> _EXERCISE DESCRIPTION_
Beginning with the opening line, set down each line of the material below exactly, stopping once the line with "else .next (s.graphPass" is done.

> _GIVEN RECORDS_

/-- An element has no instruction outstanding. -/
def State.elemQuiet (s : State) (pg pe : Nat) : Bool :=
  s.flights.all fun f => match f.who with
    | .elem g q _ _ => g != pg || q != pe
    | .tel .. => true

/-- DRAIN stands at every input of an element, or its controller has delivered it (R22). -/
def Page.drainReady (p : Page) (pe : Nat) (e : Pe) : Bool :=
  if e.inPorts = [] then e.drainDue else e.inPorts.all fun i => p.tagAt pe i == some tagDrain

/-- An element forwards DRAIN, and pays what it owes; one that has placed DRAIN itself absorbs it (R130). -/
def State.drainElem (s : State) (pg pe : Nat) : State :=
  match s.page? pg, s.pe? pg pe with
  | some p, some e =>
    let s :=
      if e.drained then s.modPe pg pe fun e => { e with drainDue := false }
      else if p.drainReady pe e && s.elemQuiet pg pe then
        (s.takePorts pg pe e.inPorts).modPe pg pe fun e => { e.owe tagDrain with drained := true, drainDue := false }
      else s
    s.pay pg pe
  | _, _ => s

/-- `DRAIN_FORWARD` (R22, R351): an element or a graph forwards DRAIN; a tenant with nothing queued takes it. -/
def execDrainForward (pg unit : Nat) (s : State) : Out :=
  if !s.running pg then .next s
  else if unit < 16 then .next (s.drainElem pg unit)
  else if unit = 20 ∨ unit = 21 then
    match s.page? pg, s.ten? pg (unit - 20) with
    | some p, some t =>
      if t.q = [] ∧ ((p.headAt (epMtx (unit - 20))).map (·.tag)) = some tagDrain then
        .next (s.modPage pg fun p => p.takeAt (epMtx (unit - 20)))
      else .next s
    | _, _ => .next s
  else if unit < 32 then .next s
  else .next (s.graphPass pg (unit - 32) tagDrain fun g => { g with drained := true })

/-- `DRAIN_ABSORB` (R271): a DRAIN behind the one an element has forwarded is dequeued and discarded. -/
def execDrainAbsorb (pg pe port : Nat) (s : State) : Out :=
  match s.page? pg, s.pe? pg pe with
  | some p, some e =>
    if e.drained ∧ p.tagAt pe port = some tagDrain ∧ s.running pg then .next (s.takeElem pg pe port) else .next s
  | _, _ => .next s

/-! ## Control pulses (R23) -/

/-- The pulse in a port's latch. -/
def Page.pulseAt (p : Page) (pe port : Nat) : Option Nat :=
  p.routes.findIdx? fun r => r.net == 3 && r.dst == epPe pe port && ((r.latches.getLast?).join).isSome

/-- A pulse leaves the head at the end of its fc: the pulses it held up move in that fc after all (R13). -/
def Route.pulseTaken (r : Route) : Route :=
  let l := r.latches.reverse.drop 1
  { r with latches := (l.take (r.stuck - 1) ++ none :: l.drop (r.stuck - 1)).reverse, stuck := 0 }

/-- `PULSE_APPLY` (R23): a pulse sets its bound predicate when that is false and not pending, and is consumed; otherwise it
waits. -/
def execPulseApply (pg pe port : Nat) (s : State) : Out :=
  match s.page? pg, s.pe? pg pe with
  | some p, some e => match p.pulseAt pe port, (e.pbind[port]?).join with
    | some rt, some (cx, n) =>
      if ((e.live.ctxs[cx]?).map fun c => c.p.getD n .pend) = some .ff then
        .next (((s.modCtx pg pe cx fun c => { c with p := c.p.set n .tt }).modPage pg fun p =>
          { p with routes := p.routes.modify rt Route.pulseTaken }).stir pg)
      else .next s
    | _, _ => .next s
  | _, _ => .next s

/-! ## Length and poison markers at a head (R228, R240) -/

/-- A CTL token of a kind that stands at an element's in port, unless the element has stopped already. -/
def State.markerAt (s : State) (pg pe port kind : Nat) : Option Tok :=
  match s.page? pg, s.pe? pg pe with
  | some p, some e =>
    if e.present ∧ e.inPorts.contains port ∧ !e.stopped ∧ s.running pg then
      (p.headAt (epPe pe port)).filter fun t => t.tag == tagCtl && t.kind == kind
    else none
  | _, _ => none

/-- `LENGTH_MARKER_AT_HEAD` (R228). -/
def execLengthMarkerAtHead (pg pe port : Nat) (s : State) : Out :=
  match s.markerAt pg pe port 3 with
  | some t => .next (s.elemFault pg pe { cls := clsLen, code := bits t.pay.toNat 49 48 })
  | none => .next s

/-- `POISON_MARKER_AT_HEAD` (R240). -/
def execPoisonMarkerAtHead (pg pe port : Nat) (s : State) : Out :=
  match s.markerAt pg pe port 4 with
  | some t => .next (s.elemFault pg pe { cls := clsPoison, code := 1, opnd := bits t.pay.toNat 55 0 })
  | none => .next s

end Sys2Proof.Machine
end

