-- ==== Sys2Proof/Machine/Step.lean ====
section
/-!
DEFINITION. One step of the device (log 2, 3): the next step of the fc at hand, with the word that an arbiter or a teller has
chosen in it; and the placement of one instruction where the next step fetches it.
-/

namespace Sys2Proof.Machine

/-- The word that has been chosen is decoded and acts; a word that decodes to nothing is a defect (R42, R43). -/
noncomputable def runIssue (s : State) : Host.Outcome State Fault Refusal :=
  match s.issue with
  | none => .next s
  | some (w, x) => match decode x with
    | .ok i => exec i s
    | .error _ => .next (State.raise { s with issue := none } w x (defectFault (defect (if w.isElem then .elem else .teller) x)))

/-- One step: the next of this fc, then those that end it, then the next fc. -/
noncomputable def step (s : State) : Host.Outcome State Fault Refusal :=
  match s.agenda with
  | i :: l => match exec i { s with agenda := l } with
    | .next t => runIssue t
    | .fault r => .fault r
    | .refused r => .refused r
  | [] => match s.closing with
    | [] => .next s.begin_
    | l => .next { s with agenda := l }

/-! ## Placing an instruction -/

/-- A teller context that runs from address 0, with the word in its fetch buffer. -/
def TCtx.holding (c : TCtx) (x : Word) : TCtx :=
  { c with run := true, pc := 0, after := 0, wait := none, fetch := [], bad := [], line := 0
           buf := [(0, bytesOfWord x ++ List.replicate 56 0)] }

/-- An armed region of one page, of a free task. -/
def Region.placed : Region :=
  { Region.make 0 0 0 0 0 0 ⟨0, 0, [], [], [], []⟩ (trecOf []) 0 with st := .armed, pages := [some 0], ts := tsFree, ordered := false }

/-- A page with one element that drives the matrix array and holds the word in its slot 0. -/
def Page.holding (x : Word) : Page where
  kind := 0
  pidx := 0
  rg := 0
  ptn := 0
  asid := 0
  det := false
  rollback := false
  img := []
  pes := [{ Pe.absent with present := true, live := { Pe.absent.live with slots := [Slot.fresh x true] } }]
  mes := List.replicate 4 Me.absent
  mtx := ⟨16, List.replicate 2048 0, List.replicate 256 0, [Tenant.fresh (some (0, 0)) false, Tenant.fresh none false]⟩
  shapes := List.replicate 8 Shape.empty
  saf := ⟨[], [], 0⟩
  routes := []
  snapEvery := 0
  snapMask := 0
  stat := none
  drained := false

/-- The instruction whose bits are `w` stored where the next step fetches: in the fetch buffer of context 0 of teller 0, whose
turn it then is; a word that only elements execute in a slot of an armed page, whose arbiter then has its turn (log 1). -/
def State.withFetchWord (s : State) (nbits w : Nat) : State :=
  let x : Word := BitVec.ofNat 64 (w % 2 ^ nbits)
  if defect .teller x ≠ 0 ∧ defect .elem x = 0 then
    { s with issue := none, agenda := [.peArbiterFire 0 0], regions := alSet 0 Region.placed s.regions
             pages := alSet 0 (Page.holding x) s.pages }
  else
    { s with issue := none, agenda := [.tellerIssue 0]
             tellers := s.tellers.modify 0 fun t => { t with arb := 3, ctxs := t.ctxs.modify 0 fun c => c.holding x } }

end Sys2Proof.Machine
end

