-- ==== Sys2Proof/WellFormed.lean ====
section
/-!
DEFINITION. When an instruction is well formed on an agent: its word has no defect of R42 there. A unit's step has no
word and is well formed; `LIS` in a variant of R108 that does not exist has no word and is not.
-/

namespace Sys2Proof

/-- An instruction is well formed on an agent when its word has none of the defects of R42. -/
def Instr.wellFormed (ag : AgentKind) (i : Instr) : Bool :=
  match encode i with
  | some w => defect ag w == 0
  | none => match i with
    | .lis _ _ => false
    | _ => true

end Sys2Proof
end

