-- ==== Sys2Proof/Certificates/Slice0/Obligations.lean ====
section
/-!
DEFINITION. What the provers are to prove of the model, from the rules of the spec: one statement of a `Prop` each. Where a
clause rests on a choice of the model, its docstring names the log entry.
-/

open Sys2Proof Sys2Proof.Machine

/-! ## Words and their encodings -/

/-- R135, R166, R207, R261, R310, R363, R391: the words the chapters write out. Each is the word of the instruction it stands
for, and decodes to it. Fields not listed are zero. -/
def Obligations.WordsOfTheSpec : Prop :=
  let g0 : Guard := ⟨0, 0, 0, 0, 0, 0, 0, 0⟩
  let r (d a b : BitVec 5) (pd : BitVec 3) (pu : BitVec 2) (ty : BitVec 4) (g : Guard) : FormR := ⟨g, d, a, b, pd, pu, ty⟩
  let table : List (Instr × Word) :=
    [ (.addSs (r 2 2 13 1 3 1 { g0 with cr := 2 }), 0x0000080009109A71)
    , (.lis 4 ⟨⟨2, 1, 1, 0, 0, 0, 0, 0⟩, 5, 0, 0x3F⟩, 0x804040007428003F)
    , (.mrgArr (r 18 12 13 0 0 0 { g0 with cr := 3 }), 0x00000C00E0931A00)
    , (.psetSig (r 19 0 0 0 0 0 { g0 with pm := 0x40 }), 0x100000009C980000)
    , (.cmpiLtn ⟨g0, 3, 1, 0xC⟩, 0x000000008C18400C)
    , (.brCall ⟨g0, 20, 0, 0x3FFB⟩, 0x00000003E9A03FFB)
    , (.vfmaFma (r 10 8 9 0 0 10 g0), 0x000000011852120A)
    , (.vaccSum (r 17 12 2 0 0 10 { g0 with cr := 1 }), 0x00000401688B040A)
    , (.vhead (r 11 3 0 3 1 10 { g0 with pm := 0x3A, pv := 0x20 }), 0x0E880001F058C0DA)
    , (.shbind (r 0 20 0 4 1 0 { g0 with pm := 0x30 }), 0x0C00000280050110)
    , (.zfillTril (r 0 0 0 5 1 8 { g0 with pm := 0x30, pv := 0x10 }), 0x0C04000223000158)
    , (.zwld (r 0 0 0 4 2 8 { g0 with pm := 0x30, pv := 0x30 }), 0x0C0C000228000128)
    , (.zrd (r 16 1 0 0 2 10 { g0 with pm := 1, pv := 1 }), 0x004040020880402A)
    , (.atas (r 3 20 12 1 1 14 { g0 with pm := 2, cr := 1, pk := 1, te := 1 }), 0x00800703581D185E)
    , (.tcntSub (r 1 26 6 2 3 3 { g0 with pm := 0x1E, pv := 0x0C }), 0x07830003990E8CB3)
    , (.stPl (r 1 4 26 2 1 6 { g0 with pm := 7, pv := 3 }), 0x01C0C002C8093496)
    , (.smIns (r 1 23 12 2 2 8 { g0 with pm := 0x0E, pv := 0x0C, cr := 1, te := 1 }), 0x03830503A00DD8A8)
    , (.smaccLeaf (r 3 0 9 2 2 0 { g0 with pm := 0x1C, pv := 0x1C, cr := 2, te := 1, tch := 1, ttg := 3 }), 0x0707095BB91812A0)
    , (.smSpl (r 4 0 6 0 0 0 g0), 0x00000003A3200C00)
    , (.taskLnch (r 26 1 0 0 0 0 g0), 0x00000003C8D04000)
    , (.taskCncl (r 4 2 0 0 0 0 g0), 0x00000003CA208000)
    , (.agLoad (r 3 1 22 0 0 0 g0), 0x00000003C0186C00)
    , (.rangeGet (r 2 0 0 1 3 0 { g0 with pm := 2 }), 0x00800003D0100070)
    , (.sysEret (r 0 0 0 0 0 0 g0), 0x00000003F9000000)
    , (.sysCsrw (r 0 1 2 0 0 0 g0), 0x00000003FB004400)
    , (.linkTurn (r 1 2 3 0 0 0 g0), 0x0000000368088600)
    , (.rgnRollback (r 4 5 0 0 0 0 g0), 0x000000037A214000) ]
  ∀ e ∈ table, encode e.1 = some e.2 ∧ decode e.2 = .ok e.1

/-- Every word of an instruction decodes to that instruction, whatever its operands: no bit of an encoding is dropped
(R28-R30, R38). -/
def Obligations.WordsDecodeBack : Prop := ∀ (i : Instr) (x : Word), encode i = some x → decode x = .ok i
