-- ==== Sys2Proof/Laws/State.lean ====
section
/-!
SUPPORT. What each update of the state leaves as it was, one lemma per update and field, and what it makes of its own field.
-/

namespace Sys2Proof.Machine

/-! ## modPage -/

@[simp] theorem modPage_fc (s : State) (pg : Nat) (f : Page → Page) : (s.modPage pg f).fc = s.fc := rfl
@[simp] theorem modPage_agenda (s : State) (pg : Nat) (f : Page → Page) : (s.modPage pg f).agenda = s.agenda := rfl
@[simp] theorem modPage_inputs (s : State) (pg : Nat) (f : Page → Page) : (s.modPage pg f).inputs = s.inputs := rfl
@[simp] theorem modPage_issue (s : State) (pg : Nat) (f : Page → Page) : (s.modPage pg f).issue = s.issue := rfl
@[simp] theorem modPage_free (s : State) (pg : Nat) (f : Page → Page) : (s.modPage pg f).free = s.free := rfl
@[simp] theorem modPage_ids (s : State) (pg : Nat) (f : Page → Page) : (s.modPage pg f).ids = s.ids := rfl
@[simp] theorem modPage_mem (s : State) (pg : Nat) (f : Page → Page) : (s.modPage pg f).mem = s.mem := rfl
@[simp] theorem modPage_poison (s : State) (pg : Nat) (f : Page → Page) : (s.modPage pg f).poison = s.poison := rfl
@[simp] theorem modPage_codes (s : State) (pg : Nat) (f : Page → Page) : (s.modPage pg f).codes = s.codes := rfl
@[simp] theorem modPage_hbmUse (s : State) (pg : Nat) (f : Page → Page) : (s.modPage pg f).hbmUse = s.hbmUse := rfl
@[simp] theorem modPage_bring (s : State) (pg : Nat) (f : Page → Page) : (s.modPage pg f).bring = s.bring := rfl
@[simp] theorem modPage_flights (s : State) (pg : Nat) (f : Page → Page) : (s.modPage pg f).flights = s.flights := rfl
@[simp] theorem modPage_reqs (s : State) (pg : Nat) (f : Page → Page) : (s.modPage pg f).reqs = s.reqs := rfl
@[simp] theorem modPage_shadows (s : State) (pg : Nat) (f : Page → Page) : (s.modPage pg f).shadows = s.shadows := rfl
@[simp] theorem modPage_regions (s : State) (pg : Nat) (f : Page → Page) : (s.modPage pg f).regions = s.regions := rfl
@[simp] theorem modPage_tasks (s : State) (pg : Nat) (f : Page → Page) : (s.modPage pg f).tasks = s.tasks := rfl
@[simp] theorem modPage_tellers (s : State) (pg : Nat) (f : Page → Page) : (s.modPage pg f).tellers = s.tellers := rfl
@[simp] theorem modPage_dies (s : State) (pg : Nat) (f : Page → Page) : (s.modPage pg f).dies = s.dies := rfl
@[simp] theorem modPage_links (s : State) (pg : Nat) (f : Page → Page) : (s.modPage pg f).links = s.links := rfl
@[simp] theorem modPage_ptns (s : State) (pg : Nat) (f : Page → Page) : (s.modPage pg f).ptns = s.ptns := rfl
@[simp] theorem modPage_upds (s : State) (pg : Nat) (f : Page → Page) : (s.modPage pg f).upds = s.upds := rfl
@[simp] theorem modPage_packets (s : State) (pg : Nat) (f : Page → Page) : (s.modPage pg f).packets = s.packets := rfl
@[simp] theorem modPage_msgs (s : State) (pg : Nat) (f : Page → Page) : (s.modPage pg f).msgs = s.msgs := rfl
@[simp] theorem modPage_permits (s : State) (pg : Nat) (f : Page → Page) : (s.modPage pg f).permits = s.permits := rfl
@[simp] theorem modPage_peerq (s : State) (pg : Nat) (f : Page → Page) : (s.modPage pg f).peerq = s.peerq := rfl
@[simp] theorem modPage_spanOut (s : State) (pg : Nat) (f : Page → Page) : (s.modPage pg f).spanOut = s.spanOut := rfl
@[simp] theorem modPage_spanUse (s : State) (pg : Nat) (f : Page → Page) : (s.modPage pg f).spanUse = s.spanUse := rfl
@[simp] theorem modPage_hostOut (s : State) (pg : Nat) (f : Page → Page) : (s.modPage pg f).hostOut = s.hostOut := rfl
@[simp] theorem modPage_pfcmd (s : State) (pg : Nat) (f : Page → Page) : (s.modPage pg f).pfcmd = s.pfcmd := rfl
@[simp] theorem modPage_saves (s : State) (pg : Nat) (f : Page → Page) : (s.modPage pg f).saves = s.saves := rfl
theorem modPage_pages (s : State) (pg : Nat) (f : Page → Page) :
    (s.modPage pg f).pages = alMod pg f s.pages := rfl

/-! ## modRegion -/

@[simp] theorem modRegion_fc (s : State) (rg : Nat) (f : Region → Region) : (s.modRegion rg f).fc = s.fc := rfl
@[simp] theorem modRegion_agenda (s : State) (rg : Nat) (f : Region → Region) : (s.modRegion rg f).agenda = s.agenda := rfl
@[simp] theorem modRegion_inputs (s : State) (rg : Nat) (f : Region → Region) : (s.modRegion rg f).inputs = s.inputs := rfl
@[simp] theorem modRegion_issue (s : State) (rg : Nat) (f : Region → Region) : (s.modRegion rg f).issue = s.issue := rfl
@[simp] theorem modRegion_free (s : State) (rg : Nat) (f : Region → Region) : (s.modRegion rg f).free = s.free := rfl
@[simp] theorem modRegion_ids (s : State) (rg : Nat) (f : Region → Region) : (s.modRegion rg f).ids = s.ids := rfl
@[simp] theorem modRegion_mem (s : State) (rg : Nat) (f : Region → Region) : (s.modRegion rg f).mem = s.mem := rfl
@[simp] theorem modRegion_poison (s : State) (rg : Nat) (f : Region → Region) : (s.modRegion rg f).poison = s.poison := rfl
@[simp] theorem modRegion_codes (s : State) (rg : Nat) (f : Region → Region) : (s.modRegion rg f).codes = s.codes := rfl
@[simp] theorem modRegion_hbmUse (s : State) (rg : Nat) (f : Region → Region) : (s.modRegion rg f).hbmUse = s.hbmUse := rfl
@[simp] theorem modRegion_bring (s : State) (rg : Nat) (f : Region → Region) : (s.modRegion rg f).bring = s.bring := rfl
@[simp] theorem modRegion_flights (s : State) (rg : Nat) (f : Region → Region) : (s.modRegion rg f).flights = s.flights := rfl
@[simp] theorem modRegion_reqs (s : State) (rg : Nat) (f : Region → Region) : (s.modRegion rg f).reqs = s.reqs := rfl
@[simp] theorem modRegion_pages (s : State) (rg : Nat) (f : Region → Region) : (s.modRegion rg f).pages = s.pages := rfl
@[simp] theorem modRegion_shadows (s : State) (rg : Nat) (f : Region → Region) : (s.modRegion rg f).shadows = s.shadows := rfl
@[simp] theorem modRegion_tasks (s : State) (rg : Nat) (f : Region → Region) : (s.modRegion rg f).tasks = s.tasks := rfl
@[simp] theorem modRegion_tellers (s : State) (rg : Nat) (f : Region → Region) : (s.modRegion rg f).tellers = s.tellers := rfl
@[simp] theorem modRegion_dies (s : State) (rg : Nat) (f : Region → Region) : (s.modRegion rg f).dies = s.dies := rfl
@[simp] theorem modRegion_links (s : State) (rg : Nat) (f : Region → Region) : (s.modRegion rg f).links = s.links := rfl
@[simp] theorem modRegion_ptns (s : State) (rg : Nat) (f : Region → Region) : (s.modRegion rg f).ptns = s.ptns := rfl
@[simp] theorem modRegion_upds (s : State) (rg : Nat) (f : Region → Region) : (s.modRegion rg f).upds = s.upds := rfl
@[simp] theorem modRegion_packets (s : State) (rg : Nat) (f : Region → Region) : (s.modRegion rg f).packets = s.packets := rfl
@[simp] theorem modRegion_msgs (s : State) (rg : Nat) (f : Region → Region) : (s.modRegion rg f).msgs = s.msgs := rfl
@[simp] theorem modRegion_permits (s : State) (rg : Nat) (f : Region → Region) : (s.modRegion rg f).permits = s.permits := rfl
@[simp] theorem modRegion_peerq (s : State) (rg : Nat) (f : Region → Region) : (s.modRegion rg f).peerq = s.peerq := rfl
@[simp] theorem modRegion_spanOut (s : State) (rg : Nat) (f : Region → Region) : (s.modRegion rg f).spanOut = s.spanOut := rfl
@[simp] theorem modRegion_spanUse (s : State) (rg : Nat) (f : Region → Region) : (s.modRegion rg f).spanUse = s.spanUse := rfl
@[simp] theorem modRegion_hostOut (s : State) (rg : Nat) (f : Region → Region) : (s.modRegion rg f).hostOut = s.hostOut := rfl
@[simp] theorem modRegion_pfcmd (s : State) (rg : Nat) (f : Region → Region) : (s.modRegion rg f).pfcmd = s.pfcmd := rfl
@[simp] theorem modRegion_saves (s : State) (rg : Nat) (f : Region → Region) : (s.modRegion rg f).saves = s.saves := rfl
theorem modRegion_regions (s : State) (rg : Nat) (f : Region → Region) :
    (s.modRegion rg f).regions = alMod rg f s.regions := rfl

/-! ## modPtn -/

@[simp] theorem modPtn_fc (s : State) (p : Nat) (f : Ptn → Ptn) : (s.modPtn p f).fc = s.fc := rfl
@[simp] theorem modPtn_agenda (s : State) (p : Nat) (f : Ptn → Ptn) : (s.modPtn p f).agenda = s.agenda := rfl
@[simp] theorem modPtn_inputs (s : State) (p : Nat) (f : Ptn → Ptn) : (s.modPtn p f).inputs = s.inputs := rfl
@[simp] theorem modPtn_issue (s : State) (p : Nat) (f : Ptn → Ptn) : (s.modPtn p f).issue = s.issue := rfl
@[simp] theorem modPtn_free (s : State) (p : Nat) (f : Ptn → Ptn) : (s.modPtn p f).free = s.free := rfl
@[simp] theorem modPtn_ids (s : State) (p : Nat) (f : Ptn → Ptn) : (s.modPtn p f).ids = s.ids := rfl
@[simp] theorem modPtn_mem (s : State) (p : Nat) (f : Ptn → Ptn) : (s.modPtn p f).mem = s.mem := rfl
@[simp] theorem modPtn_poison (s : State) (p : Nat) (f : Ptn → Ptn) : (s.modPtn p f).poison = s.poison := rfl
@[simp] theorem modPtn_codes (s : State) (p : Nat) (f : Ptn → Ptn) : (s.modPtn p f).codes = s.codes := rfl
@[simp] theorem modPtn_hbmUse (s : State) (p : Nat) (f : Ptn → Ptn) : (s.modPtn p f).hbmUse = s.hbmUse := rfl
@[simp] theorem modPtn_bring (s : State) (p : Nat) (f : Ptn → Ptn) : (s.modPtn p f).bring = s.bring := rfl
@[simp] theorem modPtn_flights (s : State) (p : Nat) (f : Ptn → Ptn) : (s.modPtn p f).flights = s.flights := rfl
@[simp] theorem modPtn_reqs (s : State) (p : Nat) (f : Ptn → Ptn) : (s.modPtn p f).reqs = s.reqs := rfl
@[simp] theorem modPtn_pages (s : State) (p : Nat) (f : Ptn → Ptn) : (s.modPtn p f).pages = s.pages := rfl
@[simp] theorem modPtn_shadows (s : State) (p : Nat) (f : Ptn → Ptn) : (s.modPtn p f).shadows = s.shadows := rfl
@[simp] theorem modPtn_regions (s : State) (p : Nat) (f : Ptn → Ptn) : (s.modPtn p f).regions = s.regions := rfl
@[simp] theorem modPtn_tasks (s : State) (p : Nat) (f : Ptn → Ptn) : (s.modPtn p f).tasks = s.tasks := rfl
@[simp] theorem modPtn_tellers (s : State) (p : Nat) (f : Ptn → Ptn) : (s.modPtn p f).tellers = s.tellers := rfl
@[simp] theorem modPtn_dies (s : State) (p : Nat) (f : Ptn → Ptn) : (s.modPtn p f).dies = s.dies := rfl
@[simp] theorem modPtn_links (s : State) (p : Nat) (f : Ptn → Ptn) : (s.modPtn p f).links = s.links := rfl
@[simp] theorem modPtn_upds (s : State) (p : Nat) (f : Ptn → Ptn) : (s.modPtn p f).upds = s.upds := rfl
@[simp] theorem modPtn_packets (s : State) (p : Nat) (f : Ptn → Ptn) : (s.modPtn p f).packets = s.packets := rfl
@[simp] theorem modPtn_msgs (s : State) (p : Nat) (f : Ptn → Ptn) : (s.modPtn p f).msgs = s.msgs := rfl
@[simp] theorem modPtn_permits (s : State) (p : Nat) (f : Ptn → Ptn) : (s.modPtn p f).permits = s.permits := rfl
@[simp] theorem modPtn_peerq (s : State) (p : Nat) (f : Ptn → Ptn) : (s.modPtn p f).peerq = s.peerq := rfl
@[simp] theorem modPtn_spanOut (s : State) (p : Nat) (f : Ptn → Ptn) : (s.modPtn p f).spanOut = s.spanOut := rfl
@[simp] theorem modPtn_spanUse (s : State) (p : Nat) (f : Ptn → Ptn) : (s.modPtn p f).spanUse = s.spanUse := rfl
@[simp] theorem modPtn_hostOut (s : State) (p : Nat) (f : Ptn → Ptn) : (s.modPtn p f).hostOut = s.hostOut := rfl
@[simp] theorem modPtn_pfcmd (s : State) (p : Nat) (f : Ptn → Ptn) : (s.modPtn p f).pfcmd = s.pfcmd := rfl
@[simp] theorem modPtn_saves (s : State) (p : Nat) (f : Ptn → Ptn) : (s.modPtn p f).saves = s.saves := rfl
theorem modPtn_ptns (s : State) (p : Nat) (f : Ptn → Ptn) :
    (s.modPtn p f).ptns = alMod p f s.ptns := rfl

> _EXPECTED ANSWER_
/-- An element has no instruction outstanding. -/
def State.elemQuiet (s : State) (pg pe : Nat) : Bool :=
  s.flights.all fun f => match f.who with
    | .elem g q _ _ => g != pg || q != pe
    | .tel .. => true

/-- DRAIN stands at every input of an element, or its controller has delivered it (R22). -/
def Page.drainReady (p : Page) (pe : Nat) (e : Pe) : Bool :=
  if e.inPorts = [] then e.drainDue else e.inPorts.all fun i => p.tagAt pe i == some tagDrain

/-- An element forwards DRAIN, and pays what it owes; one that has placed DRAIN itself absorbs it (R130). -/
def State.drainElem (s : State) (pg pe : Nat) : State :=
  match s.page? pg, s.pe? pg pe with
  | some p, some e =>
    let s :=
      if e.drained then s.modPe pg pe fun e => { e with drainDue := false }
      else if p.drainReady pe e && s.elemQuiet pg pe then
        (s.takePorts pg pe e.inPorts).modPe pg pe fun e => { e.owe tagDrain with drained := true, drainDue := false }
      else s
    s.pay pg pe
  | _, _ => s

/-- `DRAIN_FORWARD` (R22, R351): an element or a graph forwards DRAIN; a tenant with nothing queued takes it. -/
def execDrainForward (pg unit : Nat) (s : State) : Out :=
  if !s.running pg then .next s
  else if unit < 16 then .next (s.drainElem pg unit)
  else if unit = 20 ∨ unit = 21 then
    match s.page? pg, s.ten? pg (unit - 20) with
    | some p, some t =>
      if t.q = [] ∧ ((p.headAt (epMtx (unit - 20))).map (·.tag)) = some tagDrain then
        .next (s.modPage pg fun p => p.takeAt (epMtx (unit - 20)))
      else .next s
    | _, _ => .next s
  else if unit < 32 then .next s
  else .next (s.graphPass pg (unit - 32) tagDrain fun g => { g with drained := true })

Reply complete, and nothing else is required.